The belief that discipline and gunnery decayed after Trafalgar is very prevalent, and historians do not hesitate to mourn solemnly over ` A Perished Navy.' But much of the evidence supporting this view is of the weakest possible kind. If we discount the grumbling of old officers like St. Vincent, or Exmouth himself, there is little evidence left. A great deal of evidence exists to prove that the navy was degenerate after Trafalgar. But then there is a great deal of evidence to show that it was degenerate before Trafalgar. Gunnery was certainly bad in 1812. But it may have been bad in 1805. The Basque Roads action happened after Trafalgar - and Calder's action happened before it. The result of Trafalgar does not prove that the gunnery of the English fleet was good at that time.

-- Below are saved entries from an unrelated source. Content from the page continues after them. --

-- ==== Sys2Proof/Certificates/Slice0/Obligations.lean ====
section
/-! DEFINITION. The statements for the provers. Each docstring says which rule of spec/ it formalises. -/

open Sys2Proof Sys2Proof.Machine

/-! ### Encoding and stepping -/

/-- 30_encoding.md R80 and 60_exceptions.md R243: the next stimulus is decoded from the front of the program and
executed, after the program has moved past its bytes and the byte offset with it. -/
def Obligations.StepRunsTheDecodedStimulus : Prop :=
  ∀ (s : State) (i : Instr) (rest : List Byte),
    s.blk.bringup ≠ .fatal → s.env.ended = none → decode s.env.program = .ok (i, rest) →
    step s = exec i (present rest s) ∧
    present rest s = { s with env := { s.env with
      program := rest
      consumed := s.env.consumed + (s.env.program.length - rest.length) } }

/-- A few words of 30_encoding.md R82 to R89 written out by hand (95_test_vectors.md E1 to E6, E17). -/
def Obligations.WrittenOutWordsDecode : Prop :=
  decode [0x00] = .ok (.reset, []) ∧
  decode [0x01, 0x12, 0x34] = .ok (.rtWrite 0x12 0x34, []) ∧
  decode [0x02, 0xA0, 0x14] = .ok (.rtRead 0xA0 20, []) ∧
  decode [0x02, 0xFF, 0x01] = .ok (.rtRead 0xFF 1, []) ∧
  decode [0x10, 0x10] = .ok (.irq, [0x10]) ∧
  decode [0x20, 0x01, 0x00, 0x22, 0x01, 0x40, 0x02, 0x00, 0x02, 0xAA, 0xBB] =
    .ok (.send { hdr := { tH := 0x01, tL := 0x00, fb := 0x22, inst := 0x01, fn := 0x400, op := 0x2 },
                 payload := [0xAA, 0xBB] }, []) ∧
  decode [0x32, 0x02] = .ok (.tickReq .dealloc, [])

/-- 30_encoding.md R80 to R89: no bit of an operand is dropped. -/
def Obligations.DecodeAfterEncode : Prop :=
  ∀ (i : Instr) (rest : List Byte), i.wellFormed = true → decode (encode i ++ rest) = .ok (i, rest)

/-- 30_encoding.md R80 to R91: what the decoder reads is the encoding of a well-formed stimulus, in the length R82
gives it. -/
def Obligations.EncodeAfterDecode : Prop :=
  ∀ (i : Instr) (bytes rest : List Byte), decode bytes = .ok (i, rest) →
    i.wellFormed = true ∧ bytes = encode i ++ rest ∧ (encode i).length = stimulusLength i

/-- 30_encoding.md R90: a program that ends inside a stimulus is malformed. -/
def Obligations.TruncatedStimulusIsMalformed : Prop :=
  ∀ (i : Instr) (n : Nat), i.wellFormed = true → 0 < n → n < (encode i).length →
    decode ((encode i).take n) = .error .malformed

/-- 30_encoding.md R84, R86, R87, R88 and R90: the reserved opcodes, and the operands that are out of range. A SEND cut
short, in its header or in its payload, is malformed whatever its length field says: that check comes first
(60_exceptions.md R243, row E12). -/
def Obligations.IllegalEncodingsAreRefused : Prop :=
  (∀ (b : Byte) (rest : List Byte),
    b ∉ ([0x00, 0x01, 0x02, 0x03, 0x04, 0x10, 0x20, 0x30, 0x31, 0x32, 0x40, 0x50, 0x51] : List Byte) →
    decode (b :: rest) = .error .unknownOpcode) ∧
  (∀ (a n : Byte) (rest : List Byte), (n = 0 ∨ 0xFF < a.toNat + n.toNat - 1) →
    decode (0x02 :: a :: n :: rest) = .error .fieldRange) ∧
  (∀ (k : Byte) (rest : List Byte), 3 ≤ k.toNat →
    decode (0x32 :: k :: rest) = .error .fieldRange ∧ decode (0x40 :: k :: rest) = .error .fieldRange) ∧
  (∀ (tH tL fb inst foHi foLo lHi lLo : Byte) (more : List Byte),
    4095 < 256 * lHi.toNat + lLo.toNat → 256 * lHi.toNat + lLo.toNat ≤ more.length →
    decode (0x20 :: tH :: tL :: fb :: inst :: foHi :: foLo :: lHi :: lLo :: more) = .error .fieldRange) ∧
  (∀ (tH tL fb inst foHi foLo lHi lLo : Byte) (more : List Byte),
    more.length < 256 * lHi.toNat + lLo.toNat →
    decode (0x20 :: tH :: tL :: fb :: inst :: foHi :: foLo :: lHi :: lLo :: more) = .error .malformed) ∧
  (∀ header : List Byte, header.length < 8 → decode (0x20 :: header) = .error .malformed)

/-- 30_encoding.md R91: any byte sequence decodes to stimuli that encode back to it, or to stimuli and one refusal at
the offset of the stimulus that is refused. -/
def Obligations.ProgramDecodingIsTotal : Prop :=
  ∀ bytes : List Byte,
    (∀ i ∈ (decodeProgram bytes).1, i.wellFormed = true) ∧
    ((decodeProgram bytes).2 = none → bytes = ((decodeProgram bytes).1.map encode).flatten) ∧
    (∀ c off, (decodeProgram bytes).2 = some (c, off) →
      off < bytes.length ∧ bytes.take off = ((decodeProgram bytes).1.map encode).flatten ∧
      decode (bytes.drop off) = .error c)

/-- 60_exceptions.md R242, R243 and 70_reset_and_hazards.md R287(b): a decode refusal sets the mark, keeps the first
code, and the run ends there. -/
def Obligations.DecodeRefusalEndsTheRun : Prop :=
  ∀ (s : State) (c : RefusalCode),
    s.blk.bringup ≠ .fatal → s.env.ended = none → s.env.program ≠ [] → decode s.env.program = .error c →
    step s = .next { s with
      blk := markRefused c s.blk
      env := { s.env with ended := some (c, s.env.consumed) } } ∧
    step { s with
      blk := markRefused c s.blk
      env := { s.env with ended := some (c, s.env.consumed) } } = .refused .runEnded

/-- 60_exceptions.md R241: in Fatal no stimulus has a step, RESET included. -/
def Obligations.FatalHasNoStep : Prop :=
  ∀ (s : State) (i : Instr), s.blk.bringup = .fatal →
    (∀ t : State, exec i s ≠ .next t) ∧ ∀ t : State, step s ≠ .next t

/-! ### Reset and bring-up -/

/-- 70_reset_and_hazards.md R270: what RESET writes, in every state but Fatal, and that it writes nothing else. -/
def Obligations.ResetStimulusSetsResetValues : Prop :=
  ∀ s : State,
    (s.blk.bringup = .fatal → ∀ t : State, exec .reset s ≠ .next t) ∧
    (s.blk.bringup ≠ .fatal → exec .reset s = .next { s with blk :=
      { bringup := .resetting
        irqArmed := .none
        resetLine := .deasserted
        settleArmed := true
        transceiverLocked := false
        lockPollActive := false
        mpSession := none
        awaitAlloc := false
        awaitGetSource := false
        awaitDealloc := false
        reqTimers := { alloc := 0, getSource := 0, dealloc := 0 }
        connectionLabel := none
        allocResult := none
        nodePosition := none
        maxPosition := none
        fault := s.blk.fault
        refused := s.blk.refused
        refusedCode := s.blk.refusedCode
        trace := s.blk.trace ++ [.resetLine .deasserted] } })

/-- 10_state.md R46 and R47: the model's reset state is the launch state after one RESET, whatever the reset line was
at launch. That the model's reset state is this one is log 5; its launch `refusedCode` is log 10. -/
def Obligations.ResetStateIsLaunchThenReset : Prop :=
  ∀ line : ResetLevel, exec .reset (State.launch Config.params line) = .next State.reset

/-- 70_reset_and_hazards.md R271: the end of the settle delay, and the two refusals. -/
def Obligations.SettleTickArmsTheWatch : Prop :=
  ∀ s : State, s.blk.bringup ≠ .fatal →
    (s.blk.bringup ≠ .off → s.blk.settleArmed = true →
      exec .tickSettle s = .next { s with blk := { s.blk with
        settleArmed := false
        resetLine := .asserted
        irqArmed := .oneShot
        bringup := .awaitingFirstInterrupt
        trace := s.blk.trace ++ [.resetLine .asserted] } }) ∧
    (s.blk.bringup = .off → exec .tickSettle s = .next { s with blk := markRefused .state s.blk }) ∧
    (s.blk.bringup ≠ .off → s.blk.settleArmed = false →
      exec .tickSettle s = .next { s with blk := markRefused .notEnabled s.blk })

/-- 10_state.md R46: in Off every stimulus but RESET is refused with REFUSED_STATE, and nothing else changes. -/
def Obligations.OffAdmitsOnlyReset : Prop :=
  ∀ (s : State) (i : Instr), s.blk.bringup = .off → i ≠ .reset → i.wellFormed = true →
    exec i s = .next { s with blk := markRefused .state s.blk }

/-- 30_encoding.md R81: a timer stimulus presented while its timer is not armed is refused with
REFUSED_NOT_ENABLED, and nothing else changes. -/
def Obligations.TimerStimulusNeedsItsTimer : Prop :=
  ∀ (s : State) (i : Instr), s.blk.bringup ≠ .fatal → s.blk.bringup ≠ .off → timerEnabled s.blk i = false →
    exec i s = .next { s with blk := markRefused .notEnabled s.blk }

/-- 70_reset_and_hazards.md R272 to R274 and 44_lock_monitor.md R207: the table is written in list order, the release
request goes out and the deallocation is awaited; then the lock is found and the error reason cleared, or, without
lock, the poll is armed if BRINGUP_STARTS_POLL. -/
def Obligations.FirstInterruptConfiguresTheChip : Prop :=
  ∀ (s : State) (rxs : List Byte) (p q v rx : Byte),
    watching s = true → rxs.length = s.cfg.configTable.length →
    let evs : List Event :=
      tableEvents s.cfg.configTable rxs ++ [.allocPortReq .deallocAll 0x7F#8] ++ evalEvents s.cfg p q
    let relocked : List Event := evs ++ [.locked] ++ clearEvents s.cfg .err v rx
    (bothLocked s.cfg p q = true → chipPlays relocked s = true →
      exec .irq s = .next (onBlock (fun b => { b with
        irqArmed := .steadyState
        bringup := .operational
        awaitDealloc := true
        reqTimers := { b.reqTimers with dealloc := b.reqTimers.dealloc + 1 }
        transceiverLocked := true
        lockPollActive := false }) (played relocked s))) ∧
    (bothLocked s.cfg p q = false → chipPlays evs s = true →
      exec .irq s = .next (onBlock (fun b => { b with
        irqArmed := .steadyState
        bringup := .operational
        awaitDealloc := true
        reqTimers := { b.reqTimers with dealloc := b.reqTimers.dealloc + 1 }
        lockPollActive := s.cfg.bringupStartsPoll || b.lockPollActive }) (played evs s)))

/-- 41_register_transport.md R114: whichever access of an interrupt or of a lock poll fails, the step ends there in
Fatal with FATAL_TRANSPORT, and what came before is kept. At the first interrupt (70_reset_and_hazards.md R272) a failed
table write leaves no watch armed; after the table the block is Operational with the deallocation awaited (R274), and a
failed access of the lock check leaves that so. At a relock (44_lock_monitor.md R205) `Locked` is in the trace and the
lock state still as it was. The steady-state branches (42_interrupt_dispatch.md R131 to R139) change no field before
their last access. The accesses of the RT_ stimuli are `FailedRegisterAccessIsFatal`. -/
def Obligations.FailedAccessKeepsEarlierEffects : Prop :=
  (∀ (s : State) (rxs : List Byte),
    watching s = true → rxs.length = s.cfg.configTable.length →
    StopsAtFailure (tableEvents s.cfg.configTable rxs)
      (onBlock (fun b => { b with irqArmed := .none, bringup := .configuring }) s) (exec .irq s)) ∧
  (∀ (s : State) (rxs : List Byte) (p q v rx : Byte),
    watching s = true → rxs.length = s.cfg.configTable.length →
    let evs : List Event := tableEvents s.cfg.configTable rxs ++ [.allocPortReq .deallocAll 0x7F#8]
    chipPlays evs s = true →
    StopsAtFailure (checkEvents s.cfg p q v rx)
      (onBlock (fun b => { b with
        irqArmed := .steadyState
        bringup := .operational
        awaitDealloc := true
        reqTimers := { b.reqTimers with dealloc := b.reqTimers.dealloc + 1 } }) (played evs s))
      (exec .irq s)) ∧
  (∀ (s : State) (p q v rx : Byte),
    s.blk.bringup ≠ .fatal → s.blk.bringup ≠ .off → s.blk.lockPollActive = true →
    StopsAtFailure (checkEvents s.cfg p q v rx) s (exec .tickLockPoll s)) ∧
  (∀ (s : State) (x : Byte), serving s = true →
    let status : Event := .regRead s.cfg.regStatus 1#8 [x]
    StopsAtFailure [status] s (exec .irq s) ∧
    (∀ (b : List Byte) (v rv e re : Byte), s.cfg.wellFormed = true → reasonOf s.cfg x = some .rx →
      StopsAtFailure ([status, .regRead s.cfg.regRxBuf 20#8 b, .mostMessageRx (decodeFrame s.cfg b)]
        ++ clearEvents s.cfg .rx v rv
        ++ [.regRead s.cfg.regRbe 1#8 [e], .regWrite s.cfg.regRbe (reenabled s.cfg e) re]) s (exec .irq s)) ∧
    (∀ f v rv : Byte, reasonOf s.cfg x = some .err →
      StopsAtFailure ([status, .regRead s.cfg.regFault 1#8 [f]]
        ++ (if lockLossCondition s.cfg s.blk.transceiverLocked f then [] else clearEvents s.cfg .err v rv)) s
        (exec .irq s)) ∧
    (∀ (v rv : Byte) (mb : List Byte), s.cfg.wellFormed = true → reasonOf s.cfg x = some .tx →
      StopsAtFailure (status :: clearEvents s.cfg .tx v rv
        ++ (if pendingRequest s.blk = none then [] else [.regRead s.cfg.regMbox 20#8 mb])) s (exec .irq s)) ∧
    (∀ v rv p mx : Byte, reasonOf s.cfg x = some .nc →
      let cleared : List Event := status :: clearEvents s.cfg .nc v rv
      let positions : List Event := [.regRead s.cfg.regNpr 1#8 [p], .regRead s.cfg.regMpr 1#8 [mx]]
      StopsAtFailure cleared s (exec .irq s) ∧
      (s.cfg.ncPosition = .read → StopsAtFailure (cleared ++ positions) s (exec .irq s)) ∧
      (s.cfg.ncPosition = .either → chipPlays cleared s = true → ncDraw (played cleared s) = true →
        StopsAtFailure positions (takeNcDraw (played cleared s)) (exec .irq s))))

It merely proves that (415) it was better than that of the other side. And this was still true in 1814 - as the 'Post Captain' admits. Had fortune thrown the Toulon fleet in his way, Lord Exmouth would have utterly destroyed it. And, had he done so, there would have been no talk of the decadence of the navy after Trafalgar.
A final description of the Mediterranean Fleet, when at anchor in Port Mahon, may serve to close this chapter; and this, not because it goes to support one argument or another, but because it bears witness to the beauty and dignity of the great ships, and to the ordered life on board them.
The British Mediterranean fleet, under Sir Edward Pellew, now Lord Exmouth, was anchored not far from us; and it was impossible to witness a more splendid naval armament. Together with several seventy-fours and frigates, there were five immense three-deckers ; the port was constantly covered with small vessels and boats, exhibiting a scene of the utmost animation; music seemed to be the principal source of amusement on board the English fleet. The morning and evening gun, accompanied by a volley of musketry from each ship, produced a grand effect, when echoed through the surrounding heights, though it might not have been so welcome to some drowsy listeners . . . . Besides the reveille played by drums and fifes, at day-light, there was a military symphony every evening after sun-set: this, performed in reciprocal responses by the different ships, and associated with a serene sky, and the stillness of the sea, really seemed to partake of magical illusion.